Blog - Page 2 of 3 - Rilio Realty

What if my offer is rejected?

Let’s face it. No one likes to be rejected. But when we’re talking real estate offers, rejections are often part of the process. Don’t be discouraged. Your Rilio agent has ninja-level negotiation skills. They may suggest you offer more money in exchange for closing costs, a carpet allowance or specific repairs. The point is, everything is up for negotiation and it’s your realtor’s job to flex their arbitration muscles on your behalf.

Can I buy a home and sell my current one at the same time?

Well, it all depends. The biggest challenge with doing this, of course, is potentially overextending yourself. For example, you don’t want to have an offer accepted on a house you want to buy, then not be able to sell your current home. In situations like this, buyers who need to sell their current home will often make a “contingency offer.” Such offers are, like their name implies, contingent upon the sale of their current home and only goes through when they sell their house.

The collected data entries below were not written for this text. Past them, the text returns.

-- ==== Sys2Proof/Decode.lean ====
section
/-! DEFINITION. The decoder (bit-field extraction), the two-level dispatch mux in both modes, the opcode map
as mask and match pairs, the decoder on bytes, and after it the encoder (30_encoding.md rules R100 to R131).
The opcode numbers are rule R130's; the spec marks them as general knowledge (log entry 11). -/

namespace Sys2Proof

/-- The six fields of an instruction word (R101, R103). -/
structure Fields where
  op : Nibble
  x : Nibble
  y : Nibble
  n : Nibble
  kk : Byte
  nnn : Addr12
  deriving DecidableEq, Repr

/-- The decoder of R101: `op = iw[15:12]`, `x = iw[11:8]`, `y = iw[7:4]`, `n = iw[3:0]`, `kk = iw[7:0]`,
`nnn = iw[11:0]`. It is total and has no state (R102). -/
def decodeFields (iw : Word) : Fields where
  op := iw.extractLsb' 12 4
  x := iw.extractLsb' 8 4
  y := iw.extractLsb' 4 4
  n := iw.extractLsb' 0 4
  kk := iw.extractLsb' 0 8
  nnn := iw.extractLsb' 0 12

/-- The 34 handler identifiers of the output `hsel` (R118); `PLACEHOLDER` is `none` of `Option Handler`. -/
inductive Handler where
  | clearScreen | ret | jump | call | skipEq | skipNe | skipRegEq | loadImm | addImm | copy
  | orReg | andReg | xorReg | addReg | subReg | shiftRight | subnReg | shiftLeft | skipRegNe
  | loadIndex | jumpOffset | random | draw | skipKey | skipNotKey | getDelay | waitKey | setDelay
  | setSound | addIndex | fontChar | storeBcd | storeRegisters | loadRegisters
  deriving DecidableEq, Repr

/-- The content of a slot of the primary table: a terminal handler or the route to a secondary table
(R110). -/
inductive PrimarySlot where
  | handler (h : Handler)
  | sec0
  | sec8
  | secE
  | secF
  deriving DecidableEq, Repr

/-- The primary table, indexed by the top nibble (R111). -/
def primary (op : Nibble) : PrimarySlot :=
  match op.toNat with
  | 0x0 => .sec0
  | 0x1 => .handler .jump
  | 0x2 => .handler .call
  | 0x3 => .handler .skipEq
  | 0x4 => .handler .skipNe
  | 0x5 => .handler .skipRegEq
  | 0x6 => .handler .loadImm
  | 0x7 => .handler .addImm
  | 0x8 => .sec8
  | 0x9 => .handler .skipRegNe
  | 0xA => .handler .loadIndex
  | 0xB => .handler .jumpOffset
  | 0xC => .handler .random
  | 0xD => .handler .draw
  | 0xE => .secE
  | _ => .secF

/-- SEC0, indexed by the lowest nibble (R112). -/
def sec0 (n : Nibble) : Option Handler :=
  match n.toNat with
  | 0x0 => some .clearScreen
  | 0xE => some .ret
  | _ => none

/-- SEC8, indexed by the lowest nibble (R113). -/
def sec8 (n : Nibble) : Option Handler :=
  match n.toNat with
  | 0x0 => some .copy
  | 0x1 => some .orReg
  | 0x2 => some .andReg
  | 0x3 => some .xorReg
  | 0x4 => some .addReg
  | 0x5 => some .subReg
  | 0x6 => some .shiftRight
  | 0x7 => some .subnReg
  | 0xE => some .shiftLeft
  | _ => none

How many houses should I see before making an offer?

Today, prospective home buyers can look at hundreds of homes online. And, it’s a great thing to do too. Looking at lots of home lets you decide what floor plans you really like and what neighborhood seems to be right for you. When it comes to actually checking out the house in person, however, most people visit around 10 homes before they fall in love. But, just like love itself, everyone’s timeline is a little different. For some, it’s love at first sight, for others “it’s complicated.” Whichever category you fall into, you won’t be going it alone. It’s your realtor’s job to help you wade through the options and know when you’re ready to say “I do.”

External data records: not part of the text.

-- ==== Sys2Proof/Machine/KeysTimers.lean ====
section
/-! DEFINITION. The key and timer instructions (44_keys_timers.md). The timer decay follows in the same tick
(R431). -/

namespace Sys2Proof.Machine

/-- skip-key (R340). -/
def execSkipKey (x : Reg) (s : State) : Result :=
  withKeyIndex (s.reg x) fun k => .next (s.skipIf (keyPressed s.input.key k))

/-- skip-not-key (R341). -/
def execSkipNotKey (x : Reg) (s : State) : Result :=
  withKeyIndex (s.reg x) fun k => .next (s.skipIf (!keyPressed s.input.key k))

/-- get-delay (R342): DT as it was before this tick's decay. -/
def execGetDelay (x : Reg) (s : State) : Result := .next (s.setReg x s.dt)

/-- set-delay (R343). -/
def execSetDelay (x : Reg) (s : State) : Result := .next (s.setDt (s.reg x))

/-- set-sound (R344). -/
def execSetSound (x : Reg) (s : State) : Result := .next (s.setSt (s.reg x))

/-- What wait-key does with the lowest pressed key: V[x] receives it; where none is pressed PC goes back to the
instruction's own address (R345). -/
def State.takeKey (s : State) (x : Reg) : Option Nat → State
  | some k => s.setReg x (BitVec.ofNat 8 k)
  | none => s.setPc (s.pc - 2)

/-- wait-key (R345, R346): level-sensitive, polling. -/
def execWaitKey (x : Reg) (s : State) : Result := .next (s.takeKey x (lowestKey s.input.key))

end Sys2Proof.Machine
end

In addition to the mortgage payment, what other costs do I need to consider?

This is actually one of the best questions you can ask, because it means you’re really considering all the aspects of home ownership. And, there are a lot of them. Of course, you’ll want to figure in fixed monthly expenses like utilities, trash collection, and things like cable or wifi. Then, think about fluctuating costs, like a water bill for that green lawn you’ll have or occasional maintenance costs for when your dog chews through the fence. Of course, you’ll have property and possibly city or county taxes. Good thing about the taxes, is that they’re usually rolled into your mortgage payment. Again, your Rilio Agent can help you figure out what additional costs you might run into.

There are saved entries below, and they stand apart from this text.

-- ==== Sys2Proof/Safety.lean ====
section
/-! DEFINITION. The terms the statements use: what an instruction leaves unchanged, the invariant of the
machine, the table of program counters of rule R224, the registers an instruction writes (R34, R38), and the
pointwise reading of draw (R203, R204). -/

namespace Sys2Proof.Machine

/-! ## Frames -/

/-- Every register is unchanged except those of `changed`. -/
def RegsKept (s t : State) (changed : Reg → Prop) : Prop := ∀ r, ¬ changed r → t.reg r = s.reg r

/-- Every byte of memory reads as before. -/
def MemKept (s t : State) : Prop := ∀ a, t.byteAt a = s.byteAt a

/-- Every byte of memory outside `base .. base + len - 1` reads as before. -/
def MemKeptOutside (s t : State) (base len : Nat) : Prop :=
  ∀ a, ¬ (base ≤ a ∧ a < base + len) → t.byteAt a = s.byteAt a

/-- Every pixel is as before. -/
def ScreenKept (s t : State) : Prop := ∀ r c, t.fb.pixel r c = s.fb.pixel r c

/-- SP and every stack entry are as before. -/
def StackKept (s t : State) : Prop := t.sp = s.sp ∧ ∀ j, t.stackEntry j = s.stackEntry j

/-- Both timers are as before. -/
def TimersKept (s t : State) : Prop := t.dt = s.dt ∧ t.st = s.st

/-- The environment is as before. -/
def ModelKept (s t : State) : Prop :=
  t.params = s.params ∧ t.inputs = s.inputs ∧ t.tickCount = s.tickCount

/-- Memory, screen, stack, timers and the environment are as before. -/
def StorageKept (s t : State) : Prop :=
  MemKept s t ∧ ScreenKept s t ∧ StackKept s t ∧ TimersKept s t ∧ ModelKept s t

/-- Nothing changes but registers of `changed`. -/
def OnlyRegs (s t : State) (changed : Reg → Prop) : Prop :=
  RegsKept s t changed ∧ t.index = s.index ∧ t.pc = s.pc ∧ StorageKept s t

/-- Nothing changes but PC. -/
def OnlyPc (s t : State) : Prop :=
  RegsKept s t (fun _ => False) ∧ t.index = s.index ∧ StorageKept s t

/-- Nothing changes but I. -/
def OnlyIndex (s t : State) : Prop :=
  RegsKept s t (fun _ => False) ∧ t.pc = s.pc ∧ StorageKept s t

/-- Nothing changes but the bytes `base .. base + len - 1` of memory. -/
def OnlyMem (s t : State) (base len : Nat) : Prop :=
  MemKeptOutside s t base len ∧ RegsKept s t (fun _ => False) ∧ t.index = s.index ∧ t.pc = s.pc ∧
    ScreenKept s t ∧ StackKept s t ∧ TimersKept s t ∧ ModelKept s t

/-- Nothing changes but pixels and registers of `changed`. -/
def OnlyScreenAndRegs (s t : State) (changed : Reg → Prop) : Prop :=
  RegsKept s t changed ∧ MemKept s t ∧ t.index = s.index ∧ t.pc = s.pc ∧
    StackKept s t ∧ TimersKept s t ∧ ModelKept s t

/-- Nothing changes but PC, SP and stack entries of `changed`. -/
def OnlyPcAndStack (s t : State) (changed : Fin 16 → Prop) : Prop :=
  (∀ j, ¬ changed j → t.stackEntry j = s.stackEntry j) ∧ RegsKept s t (fun _ => False) ∧ MemKept s t ∧
    t.index = s.index ∧ ScreenKept s t ∧ TimersKept s t ∧ ModelKept s t

/-- Nothing changes but DT and ST. -/
def OnlyTimers (s t : State) : Prop :=
  RegsKept s t (fun _ => False) ∧ MemKept s t ∧ t.index = s.index ∧ t.pc = s.pc ∧ ScreenKept s t ∧
    StackKept s t ∧ ModelKept s t

/-! ## The invariant of the machine -/

/-- What holds after Construct and after every tick: memory is in its canonical form; PC is at most 0x10FE, the
highest target any instruction computes (R233, decision D11); no stack entry is above 0x1000, the highest
PCn (R226, R228); under PC_CHECK = STRICT every occupied entry is the even address after an
instruction at 0x200 or above (R35, R223, R228). -/
structure State.Inv (s : State) : Prop where
  memCanonical : s.mem.wf
  pcBound : s.pc.toNat ≤ 0x10FE
  stackBound : ∀ j, (s.stackEntry j).toNat ≤ 0x1000
  returnsAligned : s.params.pcCheck = .strict →
    ∀ j : Fin 16, j.val < s.sp.val → (s.stackEntry j).toNat % 2 = 0 ∧ 0x202 ≤ (s.stackEntry j).toNat

/-! ## Tables of the spec -/

/-- PC after a tick of the instruction at `s.pc` that does not fault (R224). -/
def pcAfterTick (i : Instr) (s : State) : Word :=
  match i with
  | .skipEq x kk => if s.reg x = kk then s.pc + 4 else s.pc + 2
  | .skipNe x kk => if s.reg x ≠ kk then s.pc + 4 else s.pc + 2
  | .skipRegEq x y => if s.reg x = s.reg y then s.pc + 4 else s.pc + 2
  | .skipRegNe x y => if s.reg x ≠ s.reg y then s.pc + 4 else s.pc + 2
  | .skipKey x => if s.input.key.getLsbD (s.reg x).toNat = true then s.pc + 4 else s.pc + 2
  | .skipNotKey x => if s.input.key.getLsbD (s.reg x).toNat = false then s.pc + 4 else s.pc + 2
  | .jump nnn => nnn.setWidth 16
  | .call nnn => nnn.setWidth 16
  | .ret => if h : s.sp.val - 1 < 16 then s.stackEntry ⟨s.sp.val - 1, h⟩ else s.pc
  | .jumpOffset nnn => nnn.setWidth 16 + (s.reg 0).setWidth 16
  | .waitKey _ => if s.input.key = 0 then s.pc else s.pc + 2
  | _ => s.pc + 2

/-- The general registers an instruction may write, VF as a flag among them (R34, R38). -/
def writesReg (i : Instr) (r : Reg) : Bool :=
  match i with
  | .loadImm x _ => r == x
  | .addImm x _ => r == x
  | .copy x _ => r == x
  | .orReg x _ => r == x
  | .andReg x _ => r == x
  | .xorReg x _ => r == x
  | .addReg x _ => r == x || r == VF
  | .subReg x _ => r == x || r == VF
  | .subnReg x _ => r == x || r == VF
  | .shiftRight x _ => r == x || r == VF
  | .shiftLeft x _ => r == x || r == VF
  | .random x _ => r == x
  | .draw _ _ _ => r == VF
  | .getDelay x => r == x
  | .waitKey x => r == x
  | .loadRegisters x => decide (r ≤ x)
  | _ => false

/-- The instruction reads KEY or RND (R42, R281). -/
def readsInput (i : Instr) : Bool :=
  match i with
  | .skipKey _ => true
  | .skipNotKey _ => true
  | .waitKey _ => true
  | .random _ _ => true
  | _ => false

/-- The instruction writes a flag to VF with VF as its destination (R264). -/
def flagWriterIntoVf (i : Instr) : Bool :=
  match i with
  | .addReg x _ => x == VF
  | .subReg x _ => x == VF
  | .subnReg x _ => x == VF
  | .shiftRight x _ => x == VF
  | .shiftLeft x _ => x == VF
  | _ => false

/-- The index-relative range an instruction accesses at I, in bytes; 0 where it accesses none (R75). -/
def accessLen (i : Instr) : Nat :=
  match i with
  | .draw _ _ n => n
  | .storeBcd _ => 3
  | .storeRegisters x => x.val + 1
  | .loadRegisters x => x.val + 1
  | _ => 0

/-- `t` is `s` after a flag writer of destination `x` with this result and flag: V[x] and VF where they are two
registers, what VF_DEST_WINNER says where they are one, and nothing else (R263, R264). -/
def FlagWrite (s t : State) (x : Reg) (res flag : Byte) : Prop :=
  (x ≠ VF → t.reg x = res ∧ t.reg VF = flag) ∧
  (x = VF → s.params.vfDestWinner = .flag → t.reg VF = flag) ∧
  (x = VF → s.params.vfDestWinner = .result → t.reg VF = res) ∧
  OnlyRegs s t (fun r => r = x ∨ r = VF)

/-- Words the mux sends to the placeholder under DECODE_MODE = MUX (R131). -/
def illegalUnderMux (f : Fields) : Prop :=
  (f.op = 0x0 ∧ f.n ∉ [0x0, 0xE]) ∨ (f.op = 0x8 ∧ f.n ∈ [0x8, 0x9, 0xA, 0xB, 0xC, 0xD, 0xF]) ∨
  (f.op = 0xE ∧ f.n ∉ [0x1, 0xE]) ∨
  (f.op = 0xF ∧ f.kk ∉ [0x07, 0x0A, 0x15, 0x18, 0x1E, 0x29, 0x33, 0x55, 0x65])

/-- Words that are illegal under DECODE_MODE = STRICT beside those of MUX (R131). -/
def illegalUnderStrictAlso (iw : Word) (f : Fields) : Prop :=
  (f.op = 0x0 ∧ iw ∉ [0x00E0, 0x00EE]) ∨ (f.op ∈ [0x5, 0x9] ∧ f.n ≠ 0x0) ∨
  (f.op = 0xE ∧ f.kk ∉ [0x9E, 0xA1])

/-- The aliases: words that execute under MUX and fault under STRICT (R132). -/
def aliasWord (iw : Word) (f : Fields) : Prop :=
  (f.op = 0x0 ∧ f.n = 0x0 ∧ iw ≠ 0x00E0) ∨ (f.op = 0x0 ∧ f.n = 0xE ∧ iw ≠ 0x00EE) ∨
  (f.op = 0x5 ∧ f.n ≠ 0x0) ∨ (f.op = 0x9 ∧ f.n ≠ 0x0) ∨
  (f.op = 0xE ∧ f.n = 0xE ∧ f.y ≠ 0x9) ∨ (f.op = 0xE ∧ f.n = 0x1 ∧ f.y ≠ 0xA)

/-- Why a tick of `s` stopped with a fault (R412, R414 to R418, R420). -/
def faultCause (s : State) : Fault → Prop
  | .pcFault p => s.canFetch = false ∧ p = s.pc
  | .decodeFault iw => s.canFetch = true ∧ s.fetchInstr = none ∧ iw = s.fetchWord
  | .stackOverflow => s.canFetch = true ∧ (∃ nnn, s.fetchInstr = some (.call nnn)) ∧ s.sp = 16
  | .stackUnderflow => s.canFetch = true ∧ s.fetchInstr = some .ret ∧ s.sp = 0
  | .addressOutOfRange base len => s.canFetch = true ∧ (∃ i, s.fetchInstr = some i ∧ len = accessLen i) ∧
      base = s.index ∧ 0 < len ∧ 0xFFF < s.index.toNat + len - 1
  | .keyIndexFault v => s.canFetch = true ∧
      (∃ x, (s.fetchInstr = some (.skipKey x) ∨ s.fetchInstr = some (.skipNotKey x)) ∧ v = s.reg x) ∧
      0xF < v.toNat
  | .constructionOverflow _ => False

/-! ## draw, read pixel by pixel -/

/-- The sprite bit that lands on the pixel of row `pr` and column `pc` when `n` rows at I are drawn from
column `x0` and row `y0`: row `(pr - y0) mod 32` and column `(pc - x0) mod 64` of the sprite, where
the sprite reaches that far (R203, R204). -/
def spriteBitAt (s : State) (n x0 y0 : Nat) (pr : Fin 32) (pc : Fin 64) : Bool :=
  let r := (pr.val + 32 - y0) % 32
  let c := (pc.val + 64 - x0) % 64
  decide (r < n ∧ c < 8) && (s.byteAt (s.index.toNat + r)).getLsbD (7 - c)

/-- States that differ in the inputs of the coming ticks only (R42; log entry 1). -/
def State.withInputs (s : State) (inputs : List TickInput) (n : Nat) : State :=
  { s with inputs := inputs, tickCount := n }

/-- A machine with other parameters (R8). -/
def State.withParams (s : State) (p : Params) : State := { s with params := p }

/-- An answer with its next state changed by `f`. -/
def mapNext (f : State → State) : Result → Result
  | .next t => .next (f t)
  | .fault r => .fault r
  | .refused r => .refused r

end Sys2Proof.Machine
end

What do I need to take with me when I apply for a mortgage?

Whether you apply for a loan online or in person, you’ll likely be asked to provide the following information:

  • Social security number
  • Checking and savings account statements for the last 6 months
  • Proof of any assets, like stocks or bonds
  • A paycheck stub or evidence of earnings
  • A list of credit card accounts and amount owed on each
  • Account numbers and balances on car, or any other, loans
  • Copies of your last 2 years of income tax statements
  • The name and address of someone who can verify your employment

We know, we know. Sounds like a lot. But if you think about it, you’re asking someone to loan you a lot of money. So, spend the time, get the paperwork together and see what loans you qualify for.

So what’s the best way to find a lender?

There are several places you can go to get a loan. Banks, savings and loans, credit unions, private mortgage companies and even state government lenders offer home financing. Just like any major purchase, however, it pays to shop around and compare offers. Rilio realtors can offer great advice on ways to cut through the clutter or introduce you to loan options in your area.

How do I know if I can get a loan?

A good place to start is by using one of the many online mortgage calculators. By entering your income and a few other details, you’ll get an idea of how much home you might be able to afford. But even if the numbers don’t look good, don’t stop there. Calculators can only offer so much help, especially when there are lots of different variables that impact your potential to get a loan. So best advice? Sit down with an actual lender, run the numbers, look into special options, and then if you still don’t qualify for a loan, at least you’ve developed a relationship with a lender who can help you map out a plan. The take-away is that you don’t have to go it alone. The sooner you can reach out to professionals, the sooner you’ll be mowing your own lawn. Or not. You get to decide that part.

Why your credit score is more important than any grade you got in school.

Turns out, whether you were on the Honor Roll or barely rolling through school, the grade that matters most when you want to buy a house is your credit score. A credit score is based on things like: Do you pay your bills on time? How much credit card debt do you have? And how long have you had a credit history?

Credit scores can range anywhere from 300 to 850. The higher your credit score number, the better interest rates and loan options you’ll qualify for.

Why should I buy, instead of rent?

When you rent, you’re basically writing a check every month so someone else can pay off their mortgage or make money. When you own, you’re building your own investment. Not only that, but as a homeowner you can deduct your mortgage interest and property taxes from your federal taxes every year. Add to that, the fact the home values in the US are expected in increase about 4% in the upcoming year. Owning a home makes a lot of financial sense, plus you don’t have to ask anyone if you can paint your walls the Pantone color of the year.